Two more neuroscience perspectives were given by Bingni Brunton (University of Washington) - who used data-driven modeling to understand dynamics of several neurological systems, healthy and unhealthy - and Zachary Kilpatrick (University of Colorado, Boulder), who approached the problem of drift-diffusion decision making with a stochastically switching state, and found the statistically optimal rate to discount old information. Turns out humans and other animals discount a bit too slow.
A similar process of discounting old information was one of the insights that let Mauricio Santilana (Harvard Medical School) improve "nowcasting" for medical professionals. He explained how he kept beating Google's Flu Trends algorithm (which aimed to predict flu prevalence using search data) with much less perfect data. He also used machine learning to predict the best time to change medical treatment using continuous-time data from their monitoring devices. The opportunities to inform healthcare with machine learning are exciting.

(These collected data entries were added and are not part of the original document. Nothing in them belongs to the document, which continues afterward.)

-- ==== Sys2Proof/Laws/KeepJournal.lean ====
section
/-! SUPPORT. What the operations of Machine/Journal.lean keep. -/

set_option linter.all false
set_option Elab.async false

namespace Sys2Proof.Machine


theorem le_length (k n : Nat) : (le k n).length = k := by simp [le]

theorem slice_length (v : List Byte) (o k : Nat) : (slice v o k).length = k := by simp [slice]

/-- A journal record takes 32 bytes (Table IM-15). -/
theorem JRec.bytes_length (r : JRec) (seq : Nat) : (r.bytes seq).length = 32 := by
  simp [JRec.bytes, le_length, slice_length]

theorem State.nextSlot_lt (s : State) : s.nextSlot.1 < 8192 := by
  unfold State.nextSlot
  split
  · exact Nat.mod_lt _ (by decide)
  · decide

theorem State.jrnlHead_keeps {w₀ : Nat} {s₀ s : State} (hw : Sub 0x1 w₀) (h₀ : Keeps w₀ s₀ s) : Keeps w₀ s₀ s.jrnlHead := by
  unfold State.jrnlHead
  split <;> exact State.wrs_keeps _ (AllMay.cons (Reg.devJrnlHeadEmpty_may hw rfl)
    (AllMay.cons (Reg.devJrnlHeadSlot_may hw rfl) (AllMay.nil _))) h₀

theorem State.setSlot_keeps {w₀ : Nat} {s₀ s : State} (hw : Sub 0x800000000000000000 w₀) (i : Nat) (b : List Byte) (hi : i < 8192)
    (hb : b.length = 32) (h₀ : Keeps w₀ s₀ s) : Keeps w₀ s₀ (s.setSlot i b) := h₀.jset (hw.bit rfl) hi hb _

theorem tornBytes_length (b : List Byte) : (tornBytes b).length = b.length := by unfold tornBytes; split <;> simp

theorem State.jput_keeps {w₀ : Nat} {s₀ s : State} (hw : Sub 0x800000040000000001 w₀) (r : JRec) (h₀ : Keeps w₀ s₀ s) :
    Keeps w₀ s₀ (State.jput s r) :=
  State.ev_keeps (hw.le rfl) 0x283 (State.jrnlHead_keeps (hw.le rfl)
    (State.setSlot_keeps (hw.le rfl) _ _ s.nextSlot_lt (JRec.bytes_length r _) h₀))

theorem State.jbad_keeps {w₀ : Nat} {s₀ s : State} (hw : Sub 0x840000000000000001 w₀) (h₀ : Keeps w₀ s₀ s) : Keeps w₀ s₀ s.jbad :=
  State.jrnlHead_keeps (hw.le rfl) (State.draw_keeps (hw.le rfl)
    (State.setSlot_keeps (hw.le rfl) _ _ s.nextSlot_lt (le_length _ _) h₀))

theorem State.jtear_keeps {w₀ : Nat} {s₀ s : State} (hw : Sub 0x840000000000000000 w₀) (h₀ : Keeps w₀ s₀ s) : Keeps w₀ s₀ s.jtear := by
  unfold State.jtear
  split
  · exact h₀
  · exact State.draw_keeps (hw.le rfl) (State.setSlot_keeps (hw.le rfl) _ _ s.nextSlot_lt
      ((tornBytes_length _).trans (le_length _ _)) h₀)

theorem State.jclear_keeps {w₀ : Nat} {s₀ s : State} (hw : Sub 0x1800000000000000000 w₀) (h : Keeps w₀ s₀ s) : Keeps w₀ s₀ (State.jclear s) :=
  ⟨h.canon, fun _ => ⟨rfl, fun e he => by cases he⟩, h.fuses, h.die, h.queue, h.inn.regs, h.inn.cnts, h.inn.out, h.inn.free, h.inn.pins, h.inn.xo,
    h.inn.fmeter, h.inn.boot, (fun k => by rw [hw.bit rfl] at k; cases k), (fun k => by rw [hw.bit rfl] at k; cases k), h.inn.otp,
    h.inn.sec, h.inn.pwr, h.inn.lines, h.inn.flt, h.inn.tbs, h.inn.hif,
    h.inn.refsel, h.inn.xc, h.inn.syn, h.inn.pul, h.inn.pmon, h.inn.tbl, h.inn.fab, h.inn.tt, h.inn.lan, h.inn.prt, h.inn.dress⟩

theorem execJournalWriteDone_keeps {w₀ : Nat} {s₀ s : State} (hw : Sub 0x7fff9c6ffffffffffffffff w₀) (verified : Bool) (h₀ : Keeps w₀ s₀ s) :
    ResKeeps w₀ s₀ (execJournalWriteDone verified s) := by
  unfold execJournalWriteDone
  repeat' (first
    | with_reducible assumption
    | with_reducible apply State.report_keeps
    | with_reducible apply State.pwrAdvance_keeps
    | with_reducible apply State.jput_keeps
    | with_reducible apply State.jbad_keeps
    | (simp only [Keeps.mk_eq]; with_reducible apply KeepsMk.upd)
    | exact hw.le rfl
    | exact Or.inl (hw.bit rfl)
    | with_reducible exact Or.inr rfl
    | with_reducible exact may_any (hw.le rfl) _
    | with_reducible apply ResKeeps.next
    | with_reducible apply Keeps.each
    | with_reducible apply Keeps.when
    | with_reducible apply Keeps.foldl
    | split
    | intro _ _ _
    | intro _ _
    | intro _
    | with_reducible refine Keeps.of_pair (by with_reducible assumption) ?_
    | with_reducible refine Keeps.of_triple (by with_reducible assumption) ?_
    | dsimp only)

theorem execJrnlIdxWrite_keeps {w₀ : Nat} {s₀ s : State} (hw : Sub 0x1 w₀) (value : Word) (h₀ : Keeps w₀ s₀ s) :
    ResKeeps w₀ s₀ (execJrnlIdxWrite value s) := by
  unfold execJrnlIdxWrite
  repeat' (first
    | with_reducible assumption
    | with_reducible apply Keeps.wr
    | with_reducible apply State.wrs_keeps
    | with_reducible exact Reg.devJrnlDataWord_may hw rfl
    | with_reducible exact Reg.devJrnlIdxSlot_may hw rfl
    | with_reducible exact AllMay.nil _
    | with_reducible apply AllMay.cons
    | with_reducible apply AllMay.append
    | with_reducible apply AllMay.map
    | exact hw.le rfl
    | with_reducible apply ResKeeps.next
    | with_reducible apply Keeps.each
    | with_reducible apply Keeps.when
    | with_reducible apply Keeps.foldl
    | split
    | intro _ _ _
    | intro _ _
    | intro _
    | with_reducible refine Keeps.of_pair (by with_reducible assumption) ?_
    | with_reducible refine Keeps.of_triple (by with_reducible assumption) ?_
    | dsimp only)

theorem State.fullReset_keeps {w₀ : Nat} {s₀ s : State} (hw : Sub 0x7fffc70ffffffffffffffff w₀) (h : Keeps w₀ s₀ s) :
    Keeps w₀ s₀ (State.fullReset s) := by
  exact ⟨fun _ => ⟨rfl, rfl, fun e he => by cases he⟩, h.jrnl, h.fuses, h.die, h.queue,
    { regs := fun k d hk => part_in (may_any (hw.le rfl) k) hk
      cnts := fun k d hk => part_in (may_any (hw.le rfl) (32 * k)) hk
      out := h.inn.out
      free := h.inn.free
      pins := h.inn.pins
      xo := part_in (hw.bit rfl)
      fmeter := part_in (hw.bit rfl)
      boot := part_in (hw.bit rfl)
      journal := h.inn.journal
      jrnlQ := h.inn.jrnlQ
      otp := h.inn.otp
      sec := part_in (hw.bit rfl)
      pwr := part_in (hw.bit rfl)
      lines := part_in (hw.bit rfl)
      flt := part_in (hw.bit rfl)
      tbs := part_in (hw.bit rfl)
      hif := part_in (hw.bit rfl)
      refsel := part_in (hw.bit rfl)
      xc := part_in (hw.bit rfl)
      syn := part_in (hw.bit rfl)
      pul := part_in (hw.bit rfl)
      pmon := part_in (hw.bit rfl)
      tbl := part_in (hw.bit rfl)
      fab := part_in (hw.bit rfl)
      tt := part_in (hw.bit rfl)
      lan := part_in (hw.bit rfl)
      prt := part_in (hw.bit rfl)
      dress := part_in (hw.bit rfl) }⟩

end Sys2Proof.Machine
end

In another public-health relevant talk, Lauren Childs (Virginia Tech) talked about the dynamics of the malaria infection, in particular how it expresses different protein markers to keep the immune system on the run for an extended period of time. Several unique signatures of parasite-count traces were examined and matched by an intricate model of each step of the life cycle.
We learned more biology from Tomas Bohr (Technical University of Denmark), who explained the amazing system by which trees distribute sugar, from its production in the leaves and subsequent distribution by phloem tubes back to growing parts of the tree. He put forward a leaky pipe-flow model for short- to medium-needled trees, but many mysteries remain to be explained.

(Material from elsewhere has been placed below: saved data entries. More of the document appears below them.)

theorem execLnqFifoRead_keeps {w₀ : Nat} {s₀ s : State} (hw : Sub 0x80028000200000000090 w₀) (path : Fin 3) (h₀ : Keeps w₀ s₀ s) :
    ResKeeps w₀ s₀ (execLnqFifoRead path s) := by
  unfold execLnqFifoRead
  repeat' (first
    | with_reducible assumption
    | with_reducible apply State.answer_keeps
    | with_reducible apply State.windowRead_keeps
    | exact hw.le rfl
    | with_reducible apply ResKeeps.next
    | with_reducible apply Keeps.each
    | with_reducible apply Keeps.when
    | with_reducible apply Keeps.foldl
    | split
    | intro _ _ _
    | intro _ _
    | intro _
    | with_reducible refine Keeps.of_pair (by with_reducible assumption) ?_
    | with_reducible refine Keeps.of_triple (by with_reducible assumption) ?_
    | dsimp only)

theorem execLnqPop_keeps {w₀ : Nat} {s₀ s : State} (hw : Sub 0x2080028000200001000000 w₀) (path : Fin 3) (h₀ : Keeps w₀ s₀ s) :
    ResKeeps w₀ s₀ (execLnqPop path s) := by
  unfold execLnqPop
  repeat' (first
    | with_reducible assumption
    | with_reducible apply State.setLnq_keeps
    | with_reducible apply State.windowWrite_keeps
    | with_reducible exact Reg.hifLnqDataData_may hw rfl
    | exact hw.le rfl
    | with_reducible apply ResKeeps.next
    | with_reducible apply Keeps.each
    | with_reducible apply Keeps.when
    | with_reducible apply Keeps.foldl
    | split
    | intro _ _ _
    | intro _ _
    | intro _
    | with_reducible refine Keeps.of_pair (by with_reducible assumption) ?_
    | with_reducible refine Keeps.of_triple (by with_reducible assumption) ?_
    | dsimp only)

theorem execTcrFifoRead_keeps {w₀ : Nat} {s₀ s : State} (hw : Sub 0x80028000200000000090 w₀) (path : Fin 3) (h₀ : Keeps w₀ s₀ s) :
    ResKeeps w₀ s₀ (execTcrFifoRead path s) := by
  unfold execTcrFifoRead
  repeat' (first
    | with_reducible assumption
    | with_reducible apply State.answer_keeps
    | with_reducible apply State.windowRead_keeps
    | exact hw.le rfl
    | with_reducible apply ResKeeps.next
    | with_reducible apply Keeps.each
    | with_reducible apply Keeps.when
    | with_reducible apply Keeps.foldl
    | split
    | intro _ _ _
    | intro _ _
    | intro _
    | with_reducible refine Keeps.of_pair (by with_reducible assumption) ?_
    | with_reducible refine Keeps.of_triple (by with_reducible assumption) ?_
    | dsimp only)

Sean Cornelius (Northeastern University) found a compellingly general explanation for the ubiquity of Laplace-distributed growth rates in many fields, including biological populations and corporation profits. He explained how in competitive networks exhibiting bistability in the activation of each node, noise leads not to normal growth distributions but Laplace ones.
Active fluids are another intersection of the natural and artificial. Microorganisms often present self-propelled spinning behavior, and engineered microrotors show great potential for application. Petia Vlahovska (Northwestern) examined active fluids of Quincke rotors, including particle and continuum models for their behavior. Vincenzo Vitellli (University of Chicago) examined some time-reversal symmetry-breaking properties of active magnetically-driven microrotors fluids, including a new dissipationless viscosity term.

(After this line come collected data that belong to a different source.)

theorem test_met_CalibrationInputs :
    (∃ (s : State), (s.calRunning = false) ∧ (s.on Reg.calStatusSource = false) ∧ (s.inPhase 8 = false)) ∧
    (∃ (s : State), (s.calRunning = false) ∧ (s.inPhase 8 = false)) ∧
    (∃ (s : State), (s.calRunning = false) ∧ (s.inPhase 8 = false)) ∧
    (∃ (s : State), (s.calRunning = false) ∧ (s.inPhase 8 = false) ∧ (s.dress.ppsEver = false)) ∧
    (∃ (s : State) (d : Int), (s.calRunning = false) ∧ (s.inPhase 8 = false) ∧ (s.dress.ppsEver = true) ∧ (d.natAbs ≤ 100000)) ∧
    (∃ (g : Fin 65536) (s : State), (g.val = s.rd Reg.calStatusGen) ∧ (s.calState = 0)) ∧
    (∃ (g : Fin 65536) (s : State), (g.val = s.rd Reg.calStatusGen) ∧ (s.calState = 0) ∧ (calCrc (fun i => s.rd (Reg.calStgValue i)) (fun i => s.rd (Reg.calStgTrefTRef i)) ≠ s.rd Reg.calStgCrcCrc)) ∧
    (∃ (g : Fin 65536) (s : State), (g.val = s.rd Reg.calStatusGen) ∧ (s.calState = 0) ∧ (calCrc (fun i => s.rd (Reg.calStgValue i)) (fun i => s.rd (Reg.calStgTrefTRef i)) = s.rd Reg.calStgCrcCrc) ∧ ((∀ i < 428, elementOk i (sgn 32 (s.rd (Reg.calStgValue i))) = true)) ∧ (s.inPhase 8 = false) ∧ (s.tbValid (s.rd Reg.calCfgCalTb) = true)) :=
  ⟨⟨put [(Reg.calStatusSource, 0)], by and_intros <;> decide +kernel⟩,
  ⟨up, by decide +kernel, by decide +kernel⟩,
  ⟨up, by decide +kernel, by decide +kernel⟩,
  ⟨up, by and_intros <;> decide +kernel⟩,
  ⟨{ (up) with dress := { up.dress with ppsEver := true } }, 3, by and_intros <;> decide +kernel⟩,
  ⟨3, put [(Reg.calStatusGen, (3 : Fin 65536).val), (Reg.calStatusState, 0)], by decide +kernel, by decide +kernel⟩,
  ⟨3, put [(Reg.calStatusGen, (3 : Fin 65536).val), (Reg.calStatusState, 0)], by and_intros <;> decide +kernel⟩,
  ⟨0, calStaged, by decide +kernel, by decide +kernel, by decide +kernel, below (by decide +kernel), by decide +kernel, by decide +kernel⟩⟩

theorem test_met_TimekeeperFailOver :
    (∃ (k : Fin 2) (u : Fin 68) (s : State), (u.val = 2 + k.val) ∧ (s.unit u = unitActive) ∧ (s.unitHealthy u = false) ∧ (s.on (Reg.redUnitStatusUnmonitored u) = false) ∧ (s.unit (3 - k.val) = unitStandby) ∧ (s.unitDoubt (3 - k.val) = false) ∧ (s.inPhase 8 = false) ∧ ((∀ j < 32, s.rd (Reg.redPairCfgKind j) ≠ 2))) :=
  ⟨1, 3, (put [(Reg.redUnitStatusState (3 : Fin 68), unitActive), (Reg.redUnitStatusUnmonitored (3 : Fin 68), 0), (Reg.redUnitStatusState (3 - (1 : Fin 2).val), unitStandby)]).setLine 0x5A { cause := true }, by decide +kernel, by decide +kernel, by decide +kernel, by decide +kernel, by decide +kernel, by decide +kernel, by decide +kernel, below (by decide +kernel)⟩

theorem test_met_Referee :
    (∃ (u : Fin 68) (s : State), (2 ≤ u.val) ∧ (s.unitUsed u = true) ∧ (s.unit u = unitStandby) ∧ ((∀ j < 32, s.rd (Reg.redPairCfgKind j) ≠ 2)) ∧ (s.inPhase 8 = false) ∧ (s.unitHealthy u = false) ∧ (s.on (Reg.redUnitStatusUnmonitored u) = false)) ∧
    (∃ (u : Fin 68) (s : State), (2 ≤ u.val) ∧ (s.unitUsed u = true) ∧ (s.unit u = unitStandby) ∧ ((∀ j < 32, s.rd (Reg.redPairCfgKind j) ≠ 2)) ∧ (s.inPhase 8 = false)) ∧
    (∃ (u : Fin 68) (s : State), (s.unit u ≠ 0) ∧ (s.unitUsed u = true) ∧ (s.inPhase 8 = false) ∧ (s.isLost u = false)) ∧
    (∃ (u : Fin 68) (s : State), (s.unit u ≠ 0) ∧ (s.unitUsed u = true) ∧ (s.inPhase 8 = false) ∧ (s.isLost u = true) ∧ (s.unit u = unitActive) ∧ (s.unitHealthy u = true) ∧ (s.sideBad u = false)) ∧
    (∃ (u : Fin 68) (s : State), (s.unitUsed u = true)) ∧
    (∃ (u : Fin 68) (s : State), (s.isLost u = false) ∧ (s.inPhase 8 = false)) ∧
    (∃ (u : Fin 68) (s : State), (s.unit u = unitSync) ∧ (s.unitVerified u = true) ∧ (s.unit (unitOther u) = unitActive) ∧ (s.isLost u = false) ∧ (s.sideBad u = false) ∧ (s.inPhase 8 = false)) ∧
    (∃ (u : Fin 68) (s : State), (s.unit u = unitSync) ∧ (s.unitVerified u = true) ∧ (s.sideBad u = true) ∧ (s.inPhase 8 = false)) ∧
    (∃ (u : Fin 68) (s : State), (s.unit u = unitSync) ∧ (s.unitVerified u = true) ∧ (s.unit (unitOther u) ≠ unitActive) ∧ (s.sideBad u = false) ∧ ((4 ≤ u.val ∨ s.roleHeld u = true))) ∧
    (∃ (u : Fin 68) (s : State), (s.unit u = unitFailed) ∧ (s.lineShown u = true) ∧ (4 ≤ u.val)) ∧
    (∃ (u : Fin 68) (s : State), (s.unit u = unitLatched) ∧ (s.on Reg.redLatchLatchS = true)) ∧
    (∃ (u : Fin 68) (s : State), (s.unit u = unitWtr) ∧ (4 ≤ u.val) ∧ (u.val % 2 = 0)) ∧
    (∃ (k : Fin 32) (s : State), (s.rd (Reg.redPairCfgKind k) = 2) ∧ ((∀ j < 32, j ≠ k.val → s.rd (Reg.redPairCfgKind j) ≠ 2)) ∧ (s.on (Reg.tkPairDeferred (s.rd (Reg.redPairCfgTkPair k))) = true) ∧ (s.timeHealthy (s.timeUnit k) = true)) ∧
    (∃ (u : Fin 128) (s : State), (67 < u.val ∨ s.unitUsed u = false)) ∧
    (∃ (u : Fin 128) (g : Fin 65536) (s : State), (u.val ≤ 67) ∧ (s.unitUsed u = true) ∧ (g.val ≠ s.rd (Reg.redUnitStatusGen u))) ∧
    (∃ (u : Fin 128) (g : Fin 65536) (s : State), (u.val ≤ 67) ∧ (s.unitUsed u = true) ∧ (g.val = s.rd (Reg.redUnitStatusGen u)) ∧ (s.unit u = unitLatched)) :=
  ⟨⟨3, (put [(Reg.redUnitStatusState (3 : Fin 68), unitStandby), (Reg.redUnitStatusUnmonitored (3 : Fin 68), 0)]).setLine 0x5A { cause := true }, by decide +kernel, by decide +kernel, by decide +kernel, below (by decide +kernel), by and_intros <;> decide +kernel⟩,
  ⟨3, put [(Reg.redUnitStatusState (3 : Fin 68), unitStandby)], by decide +kernel, by decide +kernel, by decide +kernel, below (by decide +kernel), by decide +kernel⟩,
  ⟨3, put [(Reg.redUnitStatusState 3, 3)], by and_intros <;> decide +kernel⟩,
  ⟨2, put [(Reg.redUnitStatusState (2 : Fin 68), unitActive), (Reg.redStatusTkLost, 1)], by and_intros <;> decide +kernel⟩,
  ⟨3, up, by decide +kernel⟩,
  ⟨3, up, by decide +kernel, by decide +kernel⟩,
  ⟨3, put [(Reg.redUnitStatusState (3 : Fin 68), unitSync), (Reg.redUnitStatusState (unitOther (3 : Fin 68)), unitActive), (Reg.tkStatusStandbyRun, 1), (Reg.tkStatusXlinkLost, 1)], by and_intros <;> decide +kernel⟩,
  ⟨3, put [(Reg.redUnitStatusState (3 : Fin 68), unitSync), (Reg.redUnitStatusState 1, 1), (Reg.tkStatusStandbyRun, 1), (Reg.tkStatusXlinkLost, 1)], by and_intros <;> decide +kernel⟩,
  ⟨3, put [(Reg.redUnitStatusState (3 : Fin 68), unitSync), (Reg.tkStatusStandbyRun, 1), (Reg.tkStatusXlinkLost, 1), (Reg.tkStatusActive, 1)], by and_intros <;> decide +kernel⟩,
  ⟨4, put [(Reg.redUnitStatusState (4 : Fin 68), unitFailed), (Reg.portLinkState 0, portUp), (Reg.laneStateHealth 0, 1)], by and_intros <;> decide +kernel⟩,
  ⟨3, put [(Reg.redUnitStatusState (3 : Fin 68), unitLatched), (Reg.redLatchLatchS, 1)], by decide +kernel, by decide +kernel⟩,
  ⟨4, put [(Reg.redUnitStatusState (4 : Fin 68), unitWtr)], by and_intros <;> decide +kernel⟩,
  ⟨3, (put [(Reg.redPairCfgKind (3 : Fin 32), 2), (Reg.tkPairDeferred 0, 1), (Reg.ttLaneStatusState 0, ttRun), (Reg.laneStateHealth 0, 1)]).setEng 0 { fresh := true }, by decide +kernel, below (by decide +kernel), by decide +kernel, by decide +kernel⟩,
  ⟨70, up, by decide +kernel⟩,
  ⟨3, 3, up, by and_intros <;> decide +kernel⟩,
  ⟨3, 3, put [(Reg.redUnitStatusGen (3 : Fin 128), (3 : Fin 65536).val), (Reg.redUnitStatusState (3 : Fin 128), unitLatched)], by and_intros <;> decide +kernel⟩⟩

Throughout the conference, machine learning showed its amazing practicality, cropping up in a large portion of the talks over the weekend. Reservoir computing was used to 'learn' many nonlinear dynamical systems, with applications such as enabling model-free control mechanisms for chaotic systems - as brought to light in a flash talk by Daniel Canaday (Ohio State University). Edward Ott (University of Maryland) showed how even though machine-learned models necessarily diverge from the true nonlinear system, they sometimes retain 'realistic-looking' dynamics and match its ergodic (long-term statistical) behavior.
Many more insights were shared, but these margins are too small to contain them. Suffice to say that there was something for everyone, which is one of the great features of dynamics as a field, and the reason I'm looking forward to Dynamics Days 2020!